/-- A pointer or directory entry that a die's walker keeps (R388): its partition, the addresses it stands for, which are
those with `va / 2 ^ shift = key`, and the entry. -/
structure WalkEntry where
  part  : Nat
  shift : Nat
  key   : Nat
  word  : Word
  deriving DecidableEq, Repr

/-- A command of another core that this core holds or owes an end: a RED or MSEND held until it has started (R56), or a
HALT that waits until it has halted (R376). The sender's core, context and command or word number. -/
structure HeldMsg where
  core : Nat
  ctx  : Ctx
  id   : Nat
  deriving DecidableEq, Repr

/-- A write of the supervisor to the state of a halted core (R415): a part of the save area's layout (R413) from 0x00_0000 to
0x00_FFFF, by what it holds. -/
inductive HaltWrite where
  | reg (x : Ctx) (n : Reg) (v : Word)
  | mode (x : Ctx) (pc : Nat) (exposed : Bool) (slack level : Nat)
  | flags (x : Ctx) (spaceovr : BitVec 32) (sflags : BitVec 3)
  | loops (x : Ctx) (l : List LoopEntry)
  /-- The place of the halted access, by its doublewords. -/
  | halt (x : Ctx) (ws : List Word)
  | frame (x : Ctx) (f : Option Frame)
  | fifos (x : Ctx) (p n : Nat)
  | tk (n : Nat) (t : Tk)
  | cqs (x : Ctx) (p n : List Word)
  | ring (n : Nat) (r : Ring)
  | mq (n : Nat) (r : Ring)
  | fq (l : List FqEntry) (m : RM)
  | sc (n : Nat) (v : BitVec 8)
  | ct (n : Nat) (v : BitVec 16)
  | nest (n : Nat) (v : BitVec 512)
  | ex (n : Nat) (a : ExAcc)
  | tile (n cfmt ofmt : Nat) (osat : Bool) (m : RM)
  | masks (batch : Option Nat) (qmask : BitVec 256) (lsup : BitVec 64)
  /-- An entry of the queue directory: queue, element count, first element. -/
  | dir (q count first : Nat)
  /-- The place of an unstarted engine command: word and record. -/
  | cmd (i : Nat) (word : Word) (rcd : BitVec 512)
  /-- A ladder-slot binding. -/
  | slot (n : Nat) (b : Option Bound)
  deriving DecidableEq, Repr

/-- A trained-value record (R447): whether each of its signatures verifies, the serial number of the device that produced it,
when it was made, and after how long it expires, in core cycles. -/
structure Trained where
  ecdsa  : Bool
  lms    : Bool
  serial : Nat
  made   : Nat
  expiry : Nat
  deriving DecidableEq, Repr

/-- A level of the launch nest (R48): kind, extent, ragged. -/
structure NestLevel where
  kind   : Nat
  extent : Nat
  ragged : Bool
  deriving DecidableEq, Repr

/-- Whether a core works for a task (R288, R80). -/
inductive CoreStatus where
  | free
  /-- Placed for its task, start state not yet in place. -/
  | placed
  /-- Its contexts have started. -/
  | active
  /-- Every context has exited and operations finish (R80). -/
  | draining
  deriving DecidableEq, Repr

◆ EXERCISE DIRECTIONS
Give every line of the material that includes the string "until".

◆ TASK ANSWER
/-- A command of another core that this core holds or owes an end: a RED or MSEND held until it has started (R56), or a
HALT that waits until it has halted (R376). The sender's core, context and command or word number. -/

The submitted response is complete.